_INSTRUCTIONS FOR THE TASK_: Determine the count of lines in the data below that include the word "slotAck", and give nothing besides it.

[Opening PROVIDED RECORDS section]

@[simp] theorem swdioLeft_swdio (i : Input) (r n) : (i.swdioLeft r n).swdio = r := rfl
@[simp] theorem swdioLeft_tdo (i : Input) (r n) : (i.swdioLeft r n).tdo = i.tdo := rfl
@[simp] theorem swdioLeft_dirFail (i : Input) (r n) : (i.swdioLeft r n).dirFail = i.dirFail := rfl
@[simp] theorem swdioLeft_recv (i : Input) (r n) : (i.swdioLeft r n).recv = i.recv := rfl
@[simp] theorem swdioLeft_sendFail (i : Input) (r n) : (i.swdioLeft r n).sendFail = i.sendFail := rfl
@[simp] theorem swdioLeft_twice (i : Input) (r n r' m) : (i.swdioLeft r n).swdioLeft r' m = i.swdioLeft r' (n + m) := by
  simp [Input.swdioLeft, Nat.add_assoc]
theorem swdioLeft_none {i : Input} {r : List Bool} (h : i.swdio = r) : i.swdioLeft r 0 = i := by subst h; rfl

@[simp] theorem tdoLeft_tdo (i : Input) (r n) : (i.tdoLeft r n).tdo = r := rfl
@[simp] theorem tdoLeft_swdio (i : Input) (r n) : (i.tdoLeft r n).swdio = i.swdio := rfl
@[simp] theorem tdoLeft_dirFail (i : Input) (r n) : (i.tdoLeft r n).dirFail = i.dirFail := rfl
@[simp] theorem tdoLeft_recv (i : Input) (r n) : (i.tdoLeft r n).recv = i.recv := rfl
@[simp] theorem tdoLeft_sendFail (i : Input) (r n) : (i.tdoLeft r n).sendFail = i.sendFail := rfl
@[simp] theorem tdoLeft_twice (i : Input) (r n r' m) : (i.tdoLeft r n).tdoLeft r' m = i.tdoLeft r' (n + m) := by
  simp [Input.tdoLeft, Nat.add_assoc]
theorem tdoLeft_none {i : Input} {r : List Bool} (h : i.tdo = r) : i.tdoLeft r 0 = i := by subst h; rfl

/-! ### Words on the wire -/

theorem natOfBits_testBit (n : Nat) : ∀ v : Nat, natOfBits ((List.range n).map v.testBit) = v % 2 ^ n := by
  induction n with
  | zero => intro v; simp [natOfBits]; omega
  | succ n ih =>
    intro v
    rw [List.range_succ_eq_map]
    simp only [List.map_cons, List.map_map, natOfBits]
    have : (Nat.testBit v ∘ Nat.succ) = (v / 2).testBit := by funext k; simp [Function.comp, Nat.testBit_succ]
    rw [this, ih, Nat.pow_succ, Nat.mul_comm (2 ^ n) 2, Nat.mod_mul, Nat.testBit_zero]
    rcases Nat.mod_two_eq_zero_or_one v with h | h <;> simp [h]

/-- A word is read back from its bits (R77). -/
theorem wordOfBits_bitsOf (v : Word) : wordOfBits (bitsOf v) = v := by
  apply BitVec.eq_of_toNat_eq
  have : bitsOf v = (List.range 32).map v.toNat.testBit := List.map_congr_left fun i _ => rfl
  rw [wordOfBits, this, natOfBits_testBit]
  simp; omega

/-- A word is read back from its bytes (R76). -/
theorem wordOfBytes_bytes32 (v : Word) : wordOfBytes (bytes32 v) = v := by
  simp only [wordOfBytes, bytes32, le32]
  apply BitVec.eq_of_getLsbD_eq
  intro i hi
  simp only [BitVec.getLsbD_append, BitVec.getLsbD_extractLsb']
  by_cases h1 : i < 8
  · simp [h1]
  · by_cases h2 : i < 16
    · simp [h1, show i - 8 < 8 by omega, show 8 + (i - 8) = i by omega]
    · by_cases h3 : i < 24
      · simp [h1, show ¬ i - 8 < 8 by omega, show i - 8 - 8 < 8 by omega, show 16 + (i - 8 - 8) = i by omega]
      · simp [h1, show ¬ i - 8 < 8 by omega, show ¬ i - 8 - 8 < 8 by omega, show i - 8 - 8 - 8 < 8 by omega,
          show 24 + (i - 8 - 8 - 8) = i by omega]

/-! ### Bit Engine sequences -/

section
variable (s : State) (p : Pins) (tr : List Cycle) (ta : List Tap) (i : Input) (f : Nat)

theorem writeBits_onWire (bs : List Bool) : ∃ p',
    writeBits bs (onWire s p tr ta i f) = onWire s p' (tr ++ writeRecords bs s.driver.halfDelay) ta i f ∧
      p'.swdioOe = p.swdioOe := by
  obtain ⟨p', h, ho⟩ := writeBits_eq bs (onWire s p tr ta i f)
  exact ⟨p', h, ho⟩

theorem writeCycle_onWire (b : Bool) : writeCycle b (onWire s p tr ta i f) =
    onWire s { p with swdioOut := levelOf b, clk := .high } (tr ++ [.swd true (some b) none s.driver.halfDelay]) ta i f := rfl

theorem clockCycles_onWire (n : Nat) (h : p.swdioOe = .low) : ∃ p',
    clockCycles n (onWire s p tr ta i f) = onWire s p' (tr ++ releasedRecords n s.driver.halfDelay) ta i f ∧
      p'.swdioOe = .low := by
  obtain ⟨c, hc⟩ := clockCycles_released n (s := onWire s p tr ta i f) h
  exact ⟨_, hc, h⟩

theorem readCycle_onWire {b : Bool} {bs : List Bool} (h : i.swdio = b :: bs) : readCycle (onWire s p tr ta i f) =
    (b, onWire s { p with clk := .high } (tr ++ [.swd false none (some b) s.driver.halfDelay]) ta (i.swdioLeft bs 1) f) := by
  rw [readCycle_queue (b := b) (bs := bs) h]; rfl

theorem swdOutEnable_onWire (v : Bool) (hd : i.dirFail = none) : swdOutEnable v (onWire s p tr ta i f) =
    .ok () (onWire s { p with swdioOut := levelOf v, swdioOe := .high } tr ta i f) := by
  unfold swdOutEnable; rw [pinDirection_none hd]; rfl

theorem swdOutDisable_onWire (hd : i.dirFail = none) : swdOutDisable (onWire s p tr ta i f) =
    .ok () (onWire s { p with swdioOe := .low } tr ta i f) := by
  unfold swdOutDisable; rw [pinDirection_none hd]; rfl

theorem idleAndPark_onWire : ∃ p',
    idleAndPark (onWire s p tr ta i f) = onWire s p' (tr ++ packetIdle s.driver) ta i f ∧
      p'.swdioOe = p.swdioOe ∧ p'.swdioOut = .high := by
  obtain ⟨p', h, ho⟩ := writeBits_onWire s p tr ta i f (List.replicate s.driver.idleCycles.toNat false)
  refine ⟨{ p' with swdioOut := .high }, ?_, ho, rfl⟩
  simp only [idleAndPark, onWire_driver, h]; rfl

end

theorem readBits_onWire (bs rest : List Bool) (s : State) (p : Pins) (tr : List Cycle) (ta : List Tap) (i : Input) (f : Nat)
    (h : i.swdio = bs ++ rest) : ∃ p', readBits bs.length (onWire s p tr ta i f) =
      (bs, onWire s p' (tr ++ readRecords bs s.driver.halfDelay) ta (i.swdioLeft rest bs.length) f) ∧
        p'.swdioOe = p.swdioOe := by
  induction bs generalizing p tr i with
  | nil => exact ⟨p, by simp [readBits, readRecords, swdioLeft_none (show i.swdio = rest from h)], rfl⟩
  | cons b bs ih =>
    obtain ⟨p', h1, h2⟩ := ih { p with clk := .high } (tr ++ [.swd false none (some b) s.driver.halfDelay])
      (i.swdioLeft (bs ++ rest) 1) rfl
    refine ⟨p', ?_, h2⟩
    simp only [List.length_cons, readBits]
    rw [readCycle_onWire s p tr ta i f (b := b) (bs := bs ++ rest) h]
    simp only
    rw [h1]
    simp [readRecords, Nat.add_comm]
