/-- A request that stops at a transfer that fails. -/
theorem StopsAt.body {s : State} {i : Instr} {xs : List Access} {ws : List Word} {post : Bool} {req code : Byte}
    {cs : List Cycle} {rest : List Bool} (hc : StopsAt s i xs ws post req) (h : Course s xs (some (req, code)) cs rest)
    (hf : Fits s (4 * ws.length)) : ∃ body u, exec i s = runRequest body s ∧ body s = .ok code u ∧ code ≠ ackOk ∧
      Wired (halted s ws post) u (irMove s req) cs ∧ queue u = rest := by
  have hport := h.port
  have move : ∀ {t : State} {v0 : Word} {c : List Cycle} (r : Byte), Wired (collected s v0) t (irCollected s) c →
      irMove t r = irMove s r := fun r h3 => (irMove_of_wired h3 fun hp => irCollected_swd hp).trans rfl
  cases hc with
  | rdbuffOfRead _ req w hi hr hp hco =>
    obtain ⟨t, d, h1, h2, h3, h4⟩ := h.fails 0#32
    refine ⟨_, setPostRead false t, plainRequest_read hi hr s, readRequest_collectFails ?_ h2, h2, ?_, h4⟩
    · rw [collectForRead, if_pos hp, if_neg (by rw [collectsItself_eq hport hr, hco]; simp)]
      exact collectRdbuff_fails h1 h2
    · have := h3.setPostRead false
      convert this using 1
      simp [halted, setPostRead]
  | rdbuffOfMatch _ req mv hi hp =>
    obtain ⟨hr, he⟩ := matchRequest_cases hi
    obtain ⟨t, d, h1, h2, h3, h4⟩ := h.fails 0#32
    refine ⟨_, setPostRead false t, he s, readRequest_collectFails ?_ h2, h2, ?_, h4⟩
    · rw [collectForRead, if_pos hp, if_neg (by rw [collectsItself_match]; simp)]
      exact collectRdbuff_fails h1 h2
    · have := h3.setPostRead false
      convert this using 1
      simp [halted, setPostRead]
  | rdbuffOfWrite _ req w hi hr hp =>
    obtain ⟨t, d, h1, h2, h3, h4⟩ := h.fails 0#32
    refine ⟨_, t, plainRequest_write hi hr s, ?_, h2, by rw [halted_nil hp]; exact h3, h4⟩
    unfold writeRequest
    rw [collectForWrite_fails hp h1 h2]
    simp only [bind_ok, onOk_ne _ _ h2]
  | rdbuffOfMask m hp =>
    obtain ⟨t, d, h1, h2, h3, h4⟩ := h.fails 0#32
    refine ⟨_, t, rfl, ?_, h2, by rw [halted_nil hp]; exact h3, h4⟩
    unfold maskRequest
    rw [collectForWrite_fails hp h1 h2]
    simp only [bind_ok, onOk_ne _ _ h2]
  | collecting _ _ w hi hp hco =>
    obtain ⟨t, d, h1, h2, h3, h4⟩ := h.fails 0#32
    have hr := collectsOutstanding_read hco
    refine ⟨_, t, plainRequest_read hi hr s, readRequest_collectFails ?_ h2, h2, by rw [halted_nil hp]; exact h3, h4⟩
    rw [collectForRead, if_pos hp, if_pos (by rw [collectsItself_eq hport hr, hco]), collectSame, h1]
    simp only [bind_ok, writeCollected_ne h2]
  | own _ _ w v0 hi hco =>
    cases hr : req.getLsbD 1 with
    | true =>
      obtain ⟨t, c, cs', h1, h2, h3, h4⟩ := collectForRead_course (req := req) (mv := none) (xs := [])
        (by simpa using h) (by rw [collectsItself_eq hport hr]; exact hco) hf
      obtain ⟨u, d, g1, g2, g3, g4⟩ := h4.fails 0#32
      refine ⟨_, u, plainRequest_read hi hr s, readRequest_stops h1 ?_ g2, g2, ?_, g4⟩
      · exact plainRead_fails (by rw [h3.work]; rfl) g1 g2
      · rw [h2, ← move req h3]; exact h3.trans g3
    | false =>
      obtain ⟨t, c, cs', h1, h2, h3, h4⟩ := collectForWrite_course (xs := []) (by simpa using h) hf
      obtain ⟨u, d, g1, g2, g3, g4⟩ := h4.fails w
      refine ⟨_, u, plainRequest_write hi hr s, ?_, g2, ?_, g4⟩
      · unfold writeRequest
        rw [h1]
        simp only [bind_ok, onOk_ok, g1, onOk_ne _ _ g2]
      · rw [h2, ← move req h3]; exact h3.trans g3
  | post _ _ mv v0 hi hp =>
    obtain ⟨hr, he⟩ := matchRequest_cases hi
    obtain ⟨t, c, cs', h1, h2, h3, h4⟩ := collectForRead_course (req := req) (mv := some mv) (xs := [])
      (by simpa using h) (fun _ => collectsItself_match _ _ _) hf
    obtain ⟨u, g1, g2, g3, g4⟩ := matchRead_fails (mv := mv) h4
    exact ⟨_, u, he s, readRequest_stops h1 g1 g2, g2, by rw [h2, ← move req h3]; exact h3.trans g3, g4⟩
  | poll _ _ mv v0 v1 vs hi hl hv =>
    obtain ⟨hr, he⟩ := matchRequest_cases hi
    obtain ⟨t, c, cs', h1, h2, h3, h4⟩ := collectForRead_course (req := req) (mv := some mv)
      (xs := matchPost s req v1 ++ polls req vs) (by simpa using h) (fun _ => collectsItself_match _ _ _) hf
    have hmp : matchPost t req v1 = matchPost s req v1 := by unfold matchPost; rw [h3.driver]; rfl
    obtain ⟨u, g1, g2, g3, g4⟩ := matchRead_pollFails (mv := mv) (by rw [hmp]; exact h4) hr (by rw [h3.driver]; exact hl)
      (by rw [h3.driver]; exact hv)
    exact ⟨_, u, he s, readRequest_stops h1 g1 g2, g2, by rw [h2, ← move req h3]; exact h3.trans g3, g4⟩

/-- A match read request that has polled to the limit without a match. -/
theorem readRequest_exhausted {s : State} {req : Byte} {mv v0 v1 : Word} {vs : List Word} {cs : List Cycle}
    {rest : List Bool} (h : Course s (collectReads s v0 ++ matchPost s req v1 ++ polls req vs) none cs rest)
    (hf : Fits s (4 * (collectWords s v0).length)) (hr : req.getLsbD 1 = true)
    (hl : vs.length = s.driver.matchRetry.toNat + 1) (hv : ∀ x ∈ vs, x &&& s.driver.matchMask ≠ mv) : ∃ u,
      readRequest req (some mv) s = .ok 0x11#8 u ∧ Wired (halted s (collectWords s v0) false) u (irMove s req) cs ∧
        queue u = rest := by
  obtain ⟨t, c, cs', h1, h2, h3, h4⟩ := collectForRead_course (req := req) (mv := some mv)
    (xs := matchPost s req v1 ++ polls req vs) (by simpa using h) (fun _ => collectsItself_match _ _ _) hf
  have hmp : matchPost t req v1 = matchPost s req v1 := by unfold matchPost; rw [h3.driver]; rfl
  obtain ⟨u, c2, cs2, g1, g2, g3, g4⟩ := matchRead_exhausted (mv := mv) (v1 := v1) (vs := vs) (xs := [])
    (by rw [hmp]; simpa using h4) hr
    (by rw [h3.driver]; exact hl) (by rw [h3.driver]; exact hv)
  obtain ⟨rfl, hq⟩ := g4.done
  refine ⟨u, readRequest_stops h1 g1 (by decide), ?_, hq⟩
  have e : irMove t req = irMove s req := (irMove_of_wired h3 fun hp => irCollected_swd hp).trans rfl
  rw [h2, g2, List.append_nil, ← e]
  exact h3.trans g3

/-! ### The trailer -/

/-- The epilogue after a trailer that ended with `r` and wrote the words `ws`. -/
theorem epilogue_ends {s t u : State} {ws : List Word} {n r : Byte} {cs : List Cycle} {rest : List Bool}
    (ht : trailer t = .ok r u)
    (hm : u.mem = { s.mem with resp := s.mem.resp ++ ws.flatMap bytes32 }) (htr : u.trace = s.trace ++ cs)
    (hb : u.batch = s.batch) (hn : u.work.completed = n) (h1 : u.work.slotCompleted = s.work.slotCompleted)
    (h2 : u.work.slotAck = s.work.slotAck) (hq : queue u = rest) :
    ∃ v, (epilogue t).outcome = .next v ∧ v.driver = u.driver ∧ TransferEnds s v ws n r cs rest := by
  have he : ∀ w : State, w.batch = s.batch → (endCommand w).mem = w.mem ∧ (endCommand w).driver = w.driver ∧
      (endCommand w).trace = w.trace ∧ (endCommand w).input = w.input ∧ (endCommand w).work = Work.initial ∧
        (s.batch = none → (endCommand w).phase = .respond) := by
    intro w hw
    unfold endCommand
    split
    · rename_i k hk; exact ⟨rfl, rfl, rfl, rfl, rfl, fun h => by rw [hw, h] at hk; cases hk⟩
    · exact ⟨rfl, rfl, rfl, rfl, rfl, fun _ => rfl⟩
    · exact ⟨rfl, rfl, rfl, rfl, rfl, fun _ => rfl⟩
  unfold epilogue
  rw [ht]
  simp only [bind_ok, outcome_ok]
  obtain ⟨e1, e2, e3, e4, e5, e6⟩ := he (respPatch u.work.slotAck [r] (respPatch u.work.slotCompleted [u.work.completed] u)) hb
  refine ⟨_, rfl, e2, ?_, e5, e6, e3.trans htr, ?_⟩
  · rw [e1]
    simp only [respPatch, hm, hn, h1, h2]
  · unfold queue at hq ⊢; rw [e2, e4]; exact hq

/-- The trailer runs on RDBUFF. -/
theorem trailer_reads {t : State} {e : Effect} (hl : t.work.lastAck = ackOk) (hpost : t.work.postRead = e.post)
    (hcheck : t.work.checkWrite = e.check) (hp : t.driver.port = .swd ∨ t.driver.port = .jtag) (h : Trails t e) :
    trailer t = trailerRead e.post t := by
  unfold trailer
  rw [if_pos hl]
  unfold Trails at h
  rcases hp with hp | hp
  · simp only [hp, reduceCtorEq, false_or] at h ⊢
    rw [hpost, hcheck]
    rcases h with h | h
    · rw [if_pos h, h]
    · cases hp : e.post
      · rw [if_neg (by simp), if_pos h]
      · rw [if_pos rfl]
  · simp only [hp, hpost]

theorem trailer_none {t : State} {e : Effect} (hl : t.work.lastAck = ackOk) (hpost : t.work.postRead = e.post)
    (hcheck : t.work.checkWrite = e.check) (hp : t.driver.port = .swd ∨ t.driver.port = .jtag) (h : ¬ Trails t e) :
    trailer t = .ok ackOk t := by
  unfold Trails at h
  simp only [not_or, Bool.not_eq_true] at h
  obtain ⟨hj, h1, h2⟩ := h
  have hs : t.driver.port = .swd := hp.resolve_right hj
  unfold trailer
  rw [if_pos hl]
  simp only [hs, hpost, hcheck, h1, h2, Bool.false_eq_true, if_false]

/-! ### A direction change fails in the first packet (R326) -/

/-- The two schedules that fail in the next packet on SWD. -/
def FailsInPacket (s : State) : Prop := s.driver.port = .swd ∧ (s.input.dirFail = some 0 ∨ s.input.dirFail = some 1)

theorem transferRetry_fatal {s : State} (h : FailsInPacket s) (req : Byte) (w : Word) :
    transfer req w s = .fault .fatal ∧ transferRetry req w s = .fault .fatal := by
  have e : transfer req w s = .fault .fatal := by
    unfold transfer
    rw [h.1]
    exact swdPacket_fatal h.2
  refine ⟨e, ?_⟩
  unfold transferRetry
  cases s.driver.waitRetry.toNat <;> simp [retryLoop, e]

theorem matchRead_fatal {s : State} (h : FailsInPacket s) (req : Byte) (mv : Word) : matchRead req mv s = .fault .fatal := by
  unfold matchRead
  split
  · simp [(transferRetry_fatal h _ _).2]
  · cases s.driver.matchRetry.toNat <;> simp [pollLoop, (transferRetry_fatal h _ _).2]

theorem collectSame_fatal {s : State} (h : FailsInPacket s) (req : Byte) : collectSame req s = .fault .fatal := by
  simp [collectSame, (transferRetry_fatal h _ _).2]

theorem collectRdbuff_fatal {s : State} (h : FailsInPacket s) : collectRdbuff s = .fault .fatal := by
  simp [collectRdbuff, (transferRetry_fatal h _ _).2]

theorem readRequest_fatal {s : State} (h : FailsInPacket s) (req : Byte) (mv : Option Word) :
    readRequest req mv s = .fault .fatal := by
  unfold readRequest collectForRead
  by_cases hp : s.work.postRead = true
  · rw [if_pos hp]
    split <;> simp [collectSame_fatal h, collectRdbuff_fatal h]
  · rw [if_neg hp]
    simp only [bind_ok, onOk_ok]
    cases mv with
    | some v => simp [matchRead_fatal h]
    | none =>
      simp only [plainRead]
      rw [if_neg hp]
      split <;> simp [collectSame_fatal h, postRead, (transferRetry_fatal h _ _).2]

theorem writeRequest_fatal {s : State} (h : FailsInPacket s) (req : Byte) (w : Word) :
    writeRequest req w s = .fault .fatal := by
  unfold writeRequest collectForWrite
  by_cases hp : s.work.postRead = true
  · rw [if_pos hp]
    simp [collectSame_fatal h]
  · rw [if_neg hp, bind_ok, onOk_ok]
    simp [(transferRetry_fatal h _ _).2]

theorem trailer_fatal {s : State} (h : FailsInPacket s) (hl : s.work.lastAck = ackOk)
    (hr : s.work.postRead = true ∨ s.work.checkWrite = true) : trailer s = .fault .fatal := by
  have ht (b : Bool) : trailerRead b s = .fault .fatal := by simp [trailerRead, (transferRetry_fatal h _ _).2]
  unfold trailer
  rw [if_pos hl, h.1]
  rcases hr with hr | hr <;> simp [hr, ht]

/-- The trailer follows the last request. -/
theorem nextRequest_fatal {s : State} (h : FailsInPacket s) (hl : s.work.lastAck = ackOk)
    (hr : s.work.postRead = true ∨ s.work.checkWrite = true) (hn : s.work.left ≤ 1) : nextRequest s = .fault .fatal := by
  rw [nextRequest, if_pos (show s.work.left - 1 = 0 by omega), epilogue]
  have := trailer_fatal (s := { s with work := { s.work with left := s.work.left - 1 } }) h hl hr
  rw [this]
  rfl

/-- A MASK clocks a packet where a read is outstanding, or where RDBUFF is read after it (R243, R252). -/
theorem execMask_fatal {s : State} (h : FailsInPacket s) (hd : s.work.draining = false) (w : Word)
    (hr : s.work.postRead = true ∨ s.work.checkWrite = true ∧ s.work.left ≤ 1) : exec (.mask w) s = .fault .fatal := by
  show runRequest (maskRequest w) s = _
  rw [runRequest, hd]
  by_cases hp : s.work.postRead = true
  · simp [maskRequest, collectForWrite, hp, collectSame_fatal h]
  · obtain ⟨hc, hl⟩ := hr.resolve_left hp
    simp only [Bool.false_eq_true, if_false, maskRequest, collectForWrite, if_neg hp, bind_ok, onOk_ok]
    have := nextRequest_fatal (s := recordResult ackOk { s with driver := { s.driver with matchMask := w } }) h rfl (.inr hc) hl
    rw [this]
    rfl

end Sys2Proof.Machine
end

[Closing PROVIDED RECORDS section]

_WRITTEN REPLY_: 2